# Task instructions
Across these entries, count the lines holding the string "rcases"; the number is the whole answer.

[Items from a dataset]
-- ==== Sys2Proof/Laws/Memory.lean ====
section
/-! SUPPORT. The frame buffer as a list: read after write, the canonical form, and what the two memory primitives do. -/

namespace Sys2Proof.Machine

theorem Memory.lookup_write_same (m : List Host.Cell) (j : Nat) (v : Byte) :
    Memory.lookup (Memory.write m j v) j = some v := by
  induction m with
  | nil => simp [Memory.write, Memory.lookup]
  | cons c m ih =>
    obtain ⟨i, u⟩ := c
    by_cases h₁ : j < i
    · simp [Memory.write, Memory.lookup, h₁]
    · by_cases h₂ : j = i
      · simp [Memory.write, Memory.lookup, h₂]
      · simp [Memory.write, Memory.lookup, h₁, h₂, Ne.symm h₂, ih]

theorem Memory.lookup_write_other (m : List Host.Cell) {j k : Nat} (v : Byte) (h : k ≠ j) :
    Memory.lookup (Memory.write m j v) k = Memory.lookup m k := by
  induction m with
  | nil => simp [Memory.write, Memory.lookup, Ne.symm h]
  | cons c m ih =>
    obtain ⟨i, u⟩ := c
    by_cases h₁ : j < i
    · simp [Memory.write, Memory.lookup, h₁, Ne.symm h]
    · by_cases h₂ : j = i
      · subst h₂
        simp [Memory.write, Memory.lookup, Ne.symm h]
      · simp [Memory.write, Memory.lookup, h₁, h₂, ih]

/-- A written cell is the new one or an old one. -/
theorem Memory.mem_write {m : List Host.Cell} {j : Nat} {v : Byte} {c : Host.Cell} (h : c ∈ Memory.write m j v) :
    c = (j, v) ∨ c ∈ m := by
  induction m with
  | nil => simpa [Memory.write] using h
  | cons d m ih =>
    obtain ⟨i, u⟩ := d
    by_cases h₁ : j < i
    · simpa [Memory.write, h₁] using h
    · by_cases h₂ : j = i
      · subst h₂
        simp only [Memory.write, Nat.lt_irrefl, if_false, if_true, List.mem_cons] at h
        rcases h with h | h
        · exact .inl h
        · exact .inr (List.mem_cons_of_mem _ h)
      · simp only [Memory.write, h₁, h₂, if_false, List.mem_cons] at h
        rcases h with h | h
        · exact .inr (by simp [h])
        · exact (ih h).imp id (List.mem_cons_of_mem _)

/-- Every write keeps the canonical form. -/
theorem Memory.wf_write {m : List Host.Cell} (j : Nat) (v : Byte) (h : Memory.wf m) : Memory.wf (Memory.write m j v) := by
  induction m with
  | nil => simp [Memory.write]
  | cons d m ih =>
    obtain ⟨i, u⟩ := d
    obtain ⟨hd, hm⟩ := List.pairwise_cons.mp h
    by_cases h₁ : j < i
    · simp only [Memory.write, h₁, if_true]
      refine List.pairwise_cons.mpr ⟨fun c hc => ?_, h⟩
      rcases List.mem_cons.mp hc with rfl | hc
      · exact h₁
      · exact Nat.lt_trans h₁ (hd c hc)
    · by_cases h₂ : j = i
      · subst h₂
        simp only [Memory.write, h₁, if_false, if_true]
        exact List.pairwise_cons.mpr ⟨hd, hm⟩
      · simp only [Memory.write, h₁, h₂, if_false]
        refine List.pairwise_cons.mpr ⟨fun c hc => ?_, ih hm⟩
        rcases Memory.mem_write hc with rfl | hc
        · show i < j
          omega
        · exact hd c hc

/-- The frame buffer of a state after reset lists nothing. -/
theorem State.resetWith_fb_wf (c : Params) (n : Nat) (e : Env) : Memory.wf (State.resetWith c n e).fb := List.Pairwise.nil

theorem State.reset_fb_wf : Memory.wf State.reset.fb := List.Pairwise.nil

/-- What a written frame buffer reads as. -/
theorem State.fbByte_write (s : State) (j k : Nat) (v : Byte) :
    (s.setFb (Memory.write s.fb j v)).fbByte k = if k = j then v else s.fbByte k := by
  by_cases h : k = j
  · subst h
    simp [State.fbByte, Memory.lookup_write_same]
  · simp [State.fbByte, Memory.lookup_write_other _ _ h, h]

/-- The byte read depends on the written bytes and on the draw alone. -/
theorem State.fbByte_congr {s t : State} (hm : t.fb = s.fb) (hd : t.fbDraw = s.fbDraw) (j : Nat) :
    t.fbByte j = s.fbByte j := by
  simp [State.fbByte, hm, hd]

/-- All that a read can do. -/
theorem memRead_eq_ok {s : State} {j : Nat} {v : Byte} (h : memRead s j = .ok v) : j < s.fbSize ∧ v = s.fbByte j := by
  unfold memRead at h
  split at h
  · next hj => exact ⟨hj, (Except.ok.inj h).symm⟩
  · cases h

/-- All that a write can do. -/
theorem memWrite_eq_ok {s t : State} {j : Nat} {v : Byte} (h : memWrite s j v = .ok t) :
    j < s.fbSize ∧ t = s.setFb (Memory.write s.fb j v) := by
  unfold memWrite at h
  split at h
  · next hj => exact ⟨hj, (Except.ok.inj h).symm⟩
  · cases h

theorem memRead_of_lt {s : State} {j : Nat} (h : j < s.fbSize) : memRead s j = .ok (s.fbByte j) := by
  simp [memRead, h]

theorem memWrite_of_lt {s : State} {j : Nat} (v : Byte) (h : j < s.fbSize) :
    memWrite s j v = .ok (s.setFb (Memory.write s.fb j v)) := by
  simp [memWrite, h]

end Sys2Proof.Machine
end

# Worked solution
4